We found the secret for Dremeling: take the Dremel outside, occupy Renji with the ball, Dremel a nail, then Chuck-it the ball. Repeat, and each time do more nails. I was able to Dremel ALL THE NAILS!!!! Interestingly enough, he let me do his entire rear paws at once without caring, so those are done the best, but his dewclaws are a bit shorter and I at least touched each nail with a Dremel. YAHOO! Now I must get a cordless Dremel so I can take it to the parks back home. 

I am SO HAPPY.







I can join Grimm's and Patti's Dremel Success Club now.


----------



## Brightelf (Sep 5, 2001)

YEAAAHHHH!!!!







Awesome, Diana and Renji!!! We use a clippers instead of a dremel, but this just ROCKS-- we gotta have a Dremel/clipping par-taayy!!!







This was SO creative of you, with your fun, active, drive-y boy... GREAT thinking with the ball and Chuck-it!! I tell ya.. the stuff we do to get nails easy for us!


----------



## Brightelf (Sep 5, 2001)

Also wanna re-compliment you on your creative thinking for this situation, this dog. You really thought outside the box on this one, to get both you and Renji to that goal while avoiding the conflict! GREAT job!!!!!!!!

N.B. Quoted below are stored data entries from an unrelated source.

/-! ### Steps on words that do not decode -/

theorem step_of_decode_error {s : State} {port : Port} {w : Word} {e : DecodeError} {rest : List Instant}
    (h : s.inbox = Instant.ofWord port w :: rest) (hdec : decode port w = .error e) :
    step s = .next (State.rejectWord { s with inbox := rest } port) := by
  rw [step_of_ofWord h]
  simp only [runWord, hdec]

/-- Settles O4: a reserved opcode is refused, which is `State.reject`; a word that is not refused decodes. -/
theorem reservedOpcodeRaisesIll : Obligations.ReservedOpcodeRaisesIll := by
  constructor
  · intro s w rest (hin : s.inbox = Instant.ofWord .P w :: rest) hmem
    obtain ⟨e, he⟩ := decode_P_error_iff.mpr hmem
    rw [step_of_decode_error hin he]
    exact congrArg _ (reject_eq _ .ill)
  · intro w hnot
    cases h : decode .P w with
    | ok i => exact ⟨i, rfl⟩
    | error e => exact absurd (decode_P_error_iff.mp ⟨e, h⟩) hnot

/-- Settles O5: TICK is the one instruction of the T-port, and a refused word there only raises ILL. -/
theorem tPortAcceptsOnlyTick : Obligations.TPortAcceptsOnlyTick := by
  constructor
  · intro w hop
    have hread : (Instr.tick (w.getLsbD 0)).ReadsFrom w := rfl
    exact decode_of_readsFrom hread hop.symm
  · intro s w rest (hin : s.inbox = Instant.ofWord .T w :: rest) hne
    exact step_of_decode_error hin (decode_T_of_ne hne)

end Sys2Proof.Machine
end

section
/-! The system, configuration and error commands (40_system.md rules R120 to R124). Decoding is `decode_of_readsFrom`;
below, what each command does to the state, branch by branch. -/

namespace Sys2Proof.Machine

/-! ### Responses -/

/-- Answering a register writes its zero extension to the response port, and nothing else. -/
theorem respond_zext {w : Nat} (s : State) (v : BitVec w) :
    s.respond (zext v) = { s with out := s.out ++ [.resp (v.zeroExtend 32)] } := by
  rw [← response_of_toNat]
  rfl

/-! ### The error register -/

theorem getLsbD_errCleared (e mask : BitVec 5) {j : Nat} (hj : j < 5) :
    (errCleared e mask).getLsbD j = (e.getLsbD j && !mask.getLsbD j) := by
  rw [errCleared, BitVec.getLsbD_and, BitVec.getLsbD_not, decide_eq_true hj, Bool.true_and]

theorem execErrClear_eq (mask : BitVec 5) (s : State) :
    execErrClear mask s =
      .next { s with
        err := errCleared s.err mask
        out := s.out ++ [.resp ((errCleared s.err mask).zeroExtend 32)] } :=
  congrArg _ (respond_zext { s with err := errCleared s.err mask } _)

/-! ### The configuration commands, case by case -/

theorem execCfgRead_of_unmapped {a : Nat} (h : cfgRegister a = none) (s : State) :
    execCfgRead a s = .next (s.reject .rng) := by
  simp only [execCfgRead, h]

section
variable {a : Nat} {r : CfgReg} (v : Half) (s : State)

theorem execCfgWrite_of_unmapped (h : cfgRegister a = none) : execCfgWrite a v s = .next (s.reject .rng) := by
  simp only [execCfgWrite, h]

theorem execCfgWrite_of_readOnly (h : cfgRegister a = some r) (hr : cfgReadOnly r = true) :
    execCfgWrite a v s = .next (s.reject .row) := by
  simp only [execCfgWrite, h, hr, if_true]

theorem execCfgWrite_of_readWrite (h : cfgRegister a = some r) (hr : cfgReadOnly r = false) :
    execCfgWrite a v s = .next ((s.cfgWritten r (cfgStored r v)).respond (zext (cfgStored r v))) := by
  simp only [execCfgWrite, h, hr, Bool.false_eq_true, if_false]

end

/-- The RO registers hold the machine's parameters, whose ranges fit 16 bits (00_scope.md rule R11). -/
theorem cfgValue_parameters (s : State) :
    (s.cfgValue .cfgN).toNat = s.par.N ∧ (s.cfgValue .cfgB).toNat = s.par.B ∧
      (s.cfgValue .cfgScan).toNat = s.par.scanLen := by
  have hN := s.par.N_le
  have hB := s.par.B_le
  have hscan := s.par.scanLen_le
  simp only [State.cfgValue, BitVec.toNat_ofNat]
  omega

/-! ### The obligations -/

/-- Settles O13: a mapped address answers its register, an unmapped one is rejected, and the RO constants are the
parameters. -/
theorem cfgReadAnswersTheRegister : Obligations.CfgReadAnswersTheRegister := by
  refine ⟨fun w hop => ?_, fun a r s h => ?_, fun a s h => ?_, fun s => ⟨rfl, cfgValue_parameters s⟩⟩
  · have hread : (Instr.cfgRead (aField w)).ReadsFrom w := rfl
    exact decode_of_readsFrom hread hop.symm
  · exact (execCfgRead_of_mapped h s).trans (congrArg _ (respond_zext s _))
  · exact (execCfgRead_of_unmapped h s).trans (congrArg _ (reject_eq s .rng))

/-- Settles O14: the two rejections, and for an RW register the state after the write, whose registers
`cfgValue_cfgWritten` reads. -/
theorem cfgWriteStoresTheLegalValue : Obligations.CfgWriteStoresTheLegalValue := by
  refine ⟨fun w hop => ?_, fun a v s h => ?_, fun a r v s h hr => ?_, fun a r v s hw h hr => ?_⟩
  · have hread : (Instr.cfgWrite (aField w) (w.extractLsb' 0 16)).ReadsFrom w := ⟨rfl, rfl⟩
    exact decode_of_readsFrom hread hop.symm
  · exact (execCfgWrite_of_unmapped v s h).trans (congrArg _ (reject_eq s .rng))
  · exact (execCfgWrite_of_readOnly v s h hr).trans (congrArg _ (reject_eq s .row))
  · refine ⟨_, execCfgWrite_of_readWrite v s h hr, ?_, fun q hq => ?_, respond_zext _ _⟩
    · exact (cfgValue_cfgWritten s hw r r _ hr).trans (if_pos rfl)
    · exact (cfgValue_cfgWritten s hw r q _ hr).trans (if_neg hq)

/-- Settles O11: neither command reads an operand, so the opcode alone decides; each is one answer. -/
theorem nopAndErrRead : Obligations.NopAndErrRead := by
  refine ⟨fun w hop => ?_, fun w hop => ?_, fun s => ⟨rfl, congrArg _ (respond_zext s s.err)⟩⟩
  · exact decode_of_readsFrom (i := .nop) trivial hop.symm
  · exact decode_of_readsFrom (i := .errRead) trivial hop.symm

/-- Settles O12: the mask is the word's low five bits, and the new `err` is the old one without them. -/
theorem errClearClearsTheChosenBits : Obligations.ErrClearClearsTheChosenBits := by
  refine ⟨fun w hop => ?_, fun mask s => ⟨_, execErrClear_eq mask s, fun j hj => ?_, rfl⟩⟩
  · have hread : (Instr.errClear (w.extractLsb' 0 5)).ReadsFrom w := rfl
    exact decode_of_readsFrom hread hop.symm
  · exact getLsbD_errCleared s.err mask hj

end Sys2Proof.Machine
end

section
/-! The ring's commands (41_ring.md rules R140 to R146). Decoding is `decode_of_readsFrom`; below, the fields of a
packed response, then what each command does to the state, branch by branch. -/

namespace Sys2Proof.Machine

/-! ### Fields of a response -/

/-- A field of a response is the field of the number it stands for. -/
theorem extractLsb'_response {lo len n : Nat} {v : BitVec len} (h : lo + len ≤ 32)
    (hv : n / 2 ^ lo % 2 ^ len = v.toNat) : (BitVec.ofNat 32 n).extractLsb' lo len = v := by
  apply BitVec.eq_of_getLsbD_eq
  intro i hi
  rw [BitVec.getLsbD_extractLsb', BitVec.getLsbD_ofNat, decide_eq_true hi, decide_eq_true (by omega : lo + i < 32),
    Bool.true_and, Bool.true_and, ← BitVec.testBit_toNat, ← hv, Nat.testBit_mod_two_pow, decide_eq_true hi,
    Bool.true_and, Nat.testBit_div_two_pow, Nat.add_comm]

/-- A reserved field of a response. -/
theorem extractLsb'_response_eq_zero {lo len n : Nat} (h : lo + len ≤ 32) (hv : n / 2 ^ lo % 2 ^ len = 0) :
    (BitVec.ofNat 32 n).extractLsb' lo len = 0 :=
  extractLsb'_response h (by simpa using hv)

theorem flagBit_le (b : Bool) : flagBit b ≤ 1 := Bool.toNat_le b

theorem flagBit_eq_one (b : Bool) : decide (flagBit b = 1) = b := by cases b <;> rfl

theorem testBit_flagBit (b : Bool) : (flagBit b).testBit 0 = b := by cases b <;> rfl

/-- A bit of a response is the flag put there. -/
theorem getLsbD_response {i n : Nat} {b : Bool} (h : i < 32) (hb : n / 2 ^ i % 2 = flagBit b) :
    (BitVec.ofNat 32 n).getLsbD i = b := by
  rw [BitVec.getLsbD_ofNat, decide_eq_true h, Bool.true_and, Nat.testBit_eq_decide_div_mod_eq, hb, flagBit_eq_one]

/-- Answering a register beside a flag (rule R146). -/
theorem respond_add_zext (s : State) (n : Nat) {w : Nat} (v : BitVec w) :
    s.respond (n + zext v) = { s with out := s.out ++ [.resp (BitVec.ofNat 32 n + v.zeroExtend 32)] } := by
  rw [← response_of_toNat, ← BitVec.ofNat_add]
  rfl

/-! ### The FREE predicate -/

section
variable {s : State}

theorem ringFree_of_ne (h : s.ring.p ≠ s.ring.c) : ringFree s = true := decide_eq_true h

theorem ringFree_of_eq (h : s.ring.p = s.ring.c) : ringFree s = false := decide_eq_false (not_not_intro h)
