-- ==== Sys2Proof/Config.lean ====
section
/-!
DEFINITION. The numbers the manual fixes for the OZ2208: capacities, widths and the places of the settings window.
No rule leaves a result undefined, so there is no free value here.
-/

namespace Sys2Proof.Config

/-- Context records in the station context table (R1). -/
abbrev contextCount : Nat := 1024
/-- Local channels (00_scope.md, "Terms"). -/
abbrev channelCount : Nat := 8
/-- Places in the intake queue (R39). -/
abbrev intakePlaces : Nat := 32
/-- Places in the held-write buffer (R143). -/
abbrev heldPlaces : Nat := 4
/-- Places in the waiting buffer (R144). -/
abbrev waitingPlaces : Nat := 16
/-- Entries of the own-write queue (R148). -/
abbrev ownPlaces : Nat := 32
/-- Own writes that may be outstanding (R148). -/
abbrev ownOutstanding : Nat := 256
/-- Places in the holding queue (R170). -/
abbrev holdingPlaces : Nat := 16
/-- Highest number of words in a request (R136). -/
abbrev maxWords : Nat := 64
/-- Bytes in a slot of the report ring and of the staging area (R29, R95). -/
abbrev slotBytes : Nat := 256
/-- Taps of a pre-equaliser (R3). -/
abbrev tapCount : Nat := 16
/-- The main tap's value (00_scope.md, "Units"). -/
abbrev unity : Nat := 8192

/-- Words of the settings window (R155). -/
abbrev windowWords : Nat := 4096
/-- Bytes of the settings window (R155). -/
abbrev windowBytes : Nat := 16384
/-- First word of the channel blocks, and words in one (chapter 08, "Window layout"). -/
abbrev channelBlocks : Nat := 64
abbrev channelBlockWords : Nat := 32
/-- First words of the range checkers, the key selectors and the verdict table (chapter 08, "Window layout"). -/
abbrev checkerBlocks : Nat := 320
abbrev selectorBlocks : Nat := 336
abbrev verdictTable : Nat := 1024
/-- The control words (chapter 08, "Window layout"). -/
abbrev applyWord : Nat := 3968
abbrev commandWord : Nat := 3969
abbrev firstArgument : Nat := 3970
abbrev secondArgument : Nat := 3971
abbrev consumerWord : Nat := 3972
/-- The status area's words (chapter 08, "Window layout"). -/
abbrev applyResultWord : Nat := 4064
abbrev commandResultWord : Nat := 4065
abbrev producerWord : Nat := 4066
abbrev errorStatusWord : Nat := 4067
abbrev firstPointerWord : Nat := 4068
abbrev freeCountWord : Nat := 4069
abbrev occupiedCountWord : Nat := 4070
/-- The 14 words of the status area, in word order (R155, R167). -/
abbrev statusWords : List Nat :=
  [4064, 4065, 4066, 4067, 4068, 4069, 4070, 4071, 4072, 4073, 4074, 4075, 4076, 4077]

/-- Word 12 of the global block: memory top, in 4 KiB units. -/
abbrev memoryTopWord : Nat := 12
/-- The highest memory top and guard range end, in 4 KiB units (R156). -/
abbrev maxMemoryTop : Nat := 1048576
/-- The longest interval and report age limit, in ticks (R122). -/
abbrev maxInterval : Nat := 1073741824

/-- The active settings after power-on reset and SOFT_RESET: 16-slot rings, one staging slot, memory top 1,048,576,
severity FATAL for INJECT_FAULT alone, every other word 0 (R75, R156, R157). -/
def defaultSettings : Table Word :=
  [(3, 16), (5, 1), (7, 16), (12, 1048576), (18, 256)]

end Sys2Proof.Config
end

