-- ==== Sys2Proof/Machine/State.lean ====
section
/-!
DEFINITION. Everything the manual gives the OZ2208 to hold, block by block (00_scope.md, "Block diagram"), as plain
data, and the part right after power-on reset. Local channels are 0..7, context indices 0..1,023, slots 0..255 and
station tags 1..16,383 wherever the part holds them.
-/

namespace Sys2Proof.Machine

/-- Why the machine stops with a fault: never. Every error of the OZ2208 is a status bit, perhaps an event, perhaps
entry to STOPPED (R175, R180), and the part goes on in a next state. -/
inductive Fault where
  deriving DecidableEq, Repr

/-- Why a command has no meaning. -/
inductive Refusal where
  /-- raised by `exec` alone, for a row of the opcode table that has no meaning yet; safe: the run stops there -/
  | notModelled (mnemonic : String)
  deriving DecidableEq, Repr

/-! ### Stations and their corrections (chapter 01) -/

/-- A tap: a complex pair of signed components (00_scope.md, "Units"). -/
structure Tap where
  re : Int
  im : Int
  deriving DecidableEq, Repr

/-- The three burst kinds (chapter 02, "The report record"). -/
inductive BurstKind where
  | firstContact
  | keepalive
  | data
  deriving DecidableEq, Repr

/-- The states of an occupied context; VACANT is the absence of a record in the table (R3, R6). -/
inductive StationState where
  | contact
  | tracking
  | due
  | ending
  deriving DecidableEq, Repr

/-- How a context came to its station (R3). -/
inductive Birth where
  | contact
  | adopted
  | moved
  deriving DecidableEq, Repr

/-- The status of a verdict or a response (R81); `cont` is CONTINUE. -/
inductive Status where
  | cont
  | success
  | abort
  | silent
  deriving DecidableEq, Repr

/-- The next station state of a verdict (R81). -/
inductive NextState where
  | unchanged
  | contact
  | tracking
  deriving DecidableEq, Repr

/-- The issued correction (R5). Its status is never SILENT. -/
structure Issued where
  timing : Int
  residue : Nat
  power : Int
  frequency : Int
  coefficients : Option (List Tap)
  status : Status
  next : NextState
  conditions : BitVec 18
  deriving DecidableEq, Repr

/-- The correction state with what is present in it: the issued correction in READY, ISSUED and SENT, the slot in
ISSUED, the delivery time in SENT (R3, R8). -/
inductive Correction where
  | none
  | ready (issued : Issued)
  | issued (issued : Issued) (slot : Nat)
  | sent (issued : Issued) (delivered : Time)
  deriving DecidableEq, Repr

/-- The committed values: what the part believes the station is using (R4). -/
structure Committed where
  timing : Int
  residue : Nat
  power : Int
  frequency : Int
  coefficients : List Tap
  deriving DecidableEq, Repr

/-- The last metrics: E, F, G and MER, and SP and the last verdict status once produced (R3). -/
structure Metrics where
  timingError : Int
  frequencyError : Int
  powerError : Int
  mer : Nat
  spread : Option Nat
  status : Option Status
  deriving DecidableEq, Repr

/-- A station's key: a local channel and a station tag (R2). -/
structure Key where
  channel : Nat
  tag : Nat
  deriving DecidableEq, Repr

/-- The record of an occupied context (R3). -/
structure Context where
  key : Key
  station : StationState
  correction : Correction
  busy : Bool
  committed : Committed
  attempts : Nat
  age : Nat
  lastHeard : Time
  metrics : Option Metrics
  origin : Birth
  /-- the stored check code agrees with the record and its index (R26; log 8) -/
  intact : Bool
  deriving DecidableEq, Repr

/-- The station context table (R1, R2, R24, R28). A context without a record here is vacant and holds the vacant
values of R3. The counts of R1 are computed from it. -/
structure ContextTable where
  contexts : Table Context
  /-- key directory: key number (`Key.number`) to context index -/
  directory : Table Nat
  /-- indices that are vacant but not given out, each once -/
  quarantined : List Nat
  ageing : Nat
  deriving DecidableEq, Repr

/-! ### Reports and corrections in flight (chapter 02) -/

/-- The measures a MEASURES sub-block gives (R34). -/
structure Measures where
  timingError : Int
  frequencyError : Int
  powerError : Int
  mer : Nat
  collision : Bool
  deriving DecidableEq, Repr

/-- An entry of the intake queue (R39). -/
structure Report where
  channel : Nat
  kind : BurstKind
  tag : Nat
  sequence : BitVec 16
  arrival : Time
  measures : Measures
  taps : Option (List Tap)
  slot : Nat
  deriving DecidableEq, Repr

/-- The intake queue, head first, and each local channel's last accepted sequence, absent for none (R36, R39). -/
structure Intake where
  queue : List Report
  lastSequence : Table (BitVec 16)
  deriving DecidableEq, Repr

/-- The correction in flight (R43). -/
structure Flight where
  report : Report
  /-- the snapshot of the active settings -/
  snapshot : Table Word
  takeTime : Time
  index : Nat
  ageBefore : Nat
  /-- fully corrected, or noted only -/
  full : Bool
  deriving DecidableEq, Repr

/-! ### Time (chapter 06) -/

/-- The stage a SILENCE deadline was armed for (R130). -/
inductive Stage where
  | contact
  | dueWait
  | lostWait
  deriving DecidableEq, Repr

/-- The kind of a deadline, with the stage of a SILENCE deadline (R123). -/
inductive DeadlineKind where
  | silence (stage : Stage)
  | confirm
  deriving DecidableEq, Repr

/-- An entry of the deadline list (R123). -/
structure Deadline where
  index : Nat
  kind : DeadlineKind
  expiry : Time
  deriving DecidableEq, Repr

/-- The time unit (R118, R119, R123, R133). The deadlines stand in the order they were inserted; their order by
remaining time (R124) follows from that and the counter. -/
structure TimeUnit where
  counter : Time
  /-- a rising edge of SYNC_IN waits for the next tick -/
  syncEdge : Bool
  deadlines : List Deadline
  ageingTimer : Nat
  deriving DecidableEq, Repr

/-! ### The pass-through path (chapter 07) -/

/-- A held write: its data as the source wrote it, its local channel, station tag and slot (R143). The slot is absent
when an apply has moved the staging area away from under it (R96). -/
structure HeldWrite where
  request : Request
  key : Key
  slot : Option Nat
  deriving DecidableEq, Repr

/-- A forwarded request in flight (R136, R138), with the number the model gave it. -/
structure InFlight where
  serial : Nat
  source : BitVec 4
  tag : Nat
  deriving DecidableEq, Repr

/-- The forwarder's buffers (R143 to R145), the requests in flight (R136), and what its ports have issued. -/
structure Forwarder where
  held : List HeldWrite
  waiting : List Request
  /-- the request that stands at the stopped port (R145) -/
  stalled : Option Request
  inFlight : List InFlight
  nextSerial : Nat
  /-- requests issued at the memory port since power-on reset, oldest first -/
  toMemory : List Request
  /-- completions returned at the initiator port since power-on reset, oldest first -/
  toInitiator : List Completion
  deriving DecidableEq, Repr

/-- What an own write writes: an event record at a byte address, or one status-area word (R148). -/
inductive OwnBody where
  | record (address : Word) (words : List Word)
  | status (word : Nat) (value : Word)
  deriving DecidableEq, Repr

/-- An entry of the own-write queue. Its cause is the number of the forwarded write whose acknowledgement it waits
for, if any (R150). -/
structure OwnWrite where
  body : OwnBody
  cause : Option Nat
  deriving DecidableEq, Repr

/-- An own write sent and not yet acknowledged (R151). -/
structure Outstanding where
  tag : BitVec 8
  /-- it was sent before the last SOFT_RESET -/
  beforeReset : Bool
  deriving DecidableEq, Repr

/-- The part's own writes (R148). -/
structure OwnWrites where
  queue : List OwnWrite
  outstanding : List Outstanding
  nextTag : BitVec 8
  deriving DecidableEq, Repr

/-! ### Settings, events and errors (chapter 08) -/

/-- The settings intake: the staging copy and the active settings as words of the window, an unlisted word being 0,
and the command sequence of a DRAIN in progress (R153, R155, R158). -/
structure SettingsIntake where
  staging : Table Word
  active : Table Word
  draining : Option (BitVec 16)
  deriving DecidableEq, Repr

/-- The ten error kinds (R175). -/
inductive ErrorKind where
  | tornReport
  | malformedReport
  | shortResponse
  | guardBlock
  | intakeOverflow
  | verdictRowOverrun
  | verdictChainLong
  | eventLoss
  | injectFault
  | contextIntegrity
  deriving DecidableEq, Repr

/-- An event formed when it was handed on, without sequence and lost flag, with its cause (R150, R172). -/
structure EventRecord where
  /-- event kind code 1..12 -/
  kind : Nat
  words : List Word
  cause : Option Nat
  deriving DecidableEq, Repr

/-- The event writer (R159, R162, R168 to R176). -/
structure EventWriter where
  producer : Nat
  consumer : Nat
  mark : Nat
  sequence : BitVec 16
  lost : Bool
  holding : List EventRecord
  errors : BitVec 10
  firstPointer : Option ErrorKind
  applyResult : Word
  commandResult : Word
  deriving DecidableEq, Repr

/-! ### The part -/

/-- The three part states (chapter 09). -/
inductive PartState where
  | setup
  | running
  | stopped
  deriving DecidableEq, Repr

/-- The pins and the sampled straps (R173, R177). -/
structure Pins where
  resetLow : Bool
  straps : Straps
  attention : Bool
  deriving DecidableEq, Repr

/-- What holds only while a step is made (log 1): the cause that own writes made now carry, and whether a fatal error
was set whose entry to STOPPED is still to follow (R180). Between steps: none and false. -/
structure Now where
  cause : Option Nat
  stopDue : Bool
  deriving DecidableEq, Repr

/-- The OZ2208: its blocks, its pins, and the queue of the commands that are waiting. -/
structure State where
  pending : List Instr
  pins : Pins
  part : PartState
  forwarder : Forwarder
  own : OwnWrites
  settings : SettingsIntake
  intake : Intake
  flight : Option Flight
  table : ContextTable
  slotMap : Table Nat
  time : TimeUnit
  events : EventWriter
  now : Now
  deriving DecidableEq, Repr

/-- The 14 status-area words the part issues at release: 0 everywhere except a free-context count of 1,024 (R167,
R177). -/
def releaseWords : List OwnWrite :=
  Config.statusWords.map fun w => ⟨.status w (if w = Config.freeCountWord then 1024 else 0), none⟩

/-- The part after the release of RSTn with these straps, every block at its power-on value (R177). -/
def State.powerOn (straps : Straps) (pending : List Instr) : State :=
  { pending := pending
    pins := { resetLow := false, straps := straps, attention := false }
    part := .setup
    forwarder :=
      { held := [], waiting := [], stalled := none, inFlight := [], nextSerial := 0, toMemory := [], toInitiator := [] }
    own := { queue := releaseWords, outstanding := [], nextTag := 0 }
    settings := { staging := [], active := Config.defaultSettings, draining := none }
    intake := { queue := [], lastSequence := [] }
    flight := none
    table := { contexts := [], directory := [], quarantined := [], ageing := 0 }
    slotMap := []
    time := { counter := 0, syncEdge := false, deadlines := [], ageingTimer := 0 }
    events :=
      { producer := 0, consumer := 0, mark := 0, sequence := 0, lost := false, holding := [], errors := 0,
        firstPointer := none, applyResult := 0, commandResult := 0 }
    now := { cause := none, stopDue := false } }

/-- The machine right after power-on reset. The manual gives the strap levels no value of their own: DESIGN CHOICE
all 0 (log 4). -/
def State.reset : State := State.powerOn { settingsBase := 0, settingsSource := 0, ownSource := 0 } []

end Sys2Proof.Machine
end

With Grimm, I started 6 months ago to groom Grimm laying on his side, nightly. He moans and groans, rolling, loving his "massage." I even hum some music-- the same exact fun but soothing tune each grooming session. So then.. I changed doing his nails to him laying on his side, began humming his usual relaxation-spa music, mixed in a few loving touches and scritches, and.. bingo!

I LOVE that you thought of what motivates Renji!! CREATIVE problem-solving on your part to get to "good!"


----------



## DianaM (Jan 5, 2006)

Thanks, Patti! Yes, this is probably the only way we can Dremel. He's outside with a host of distractions plus he LOVES fetching so that's a huge reward for him. I wish we could have it as easy as you and Grimm! Renji's not a huge cuddly type but he is a drivey ball-monster.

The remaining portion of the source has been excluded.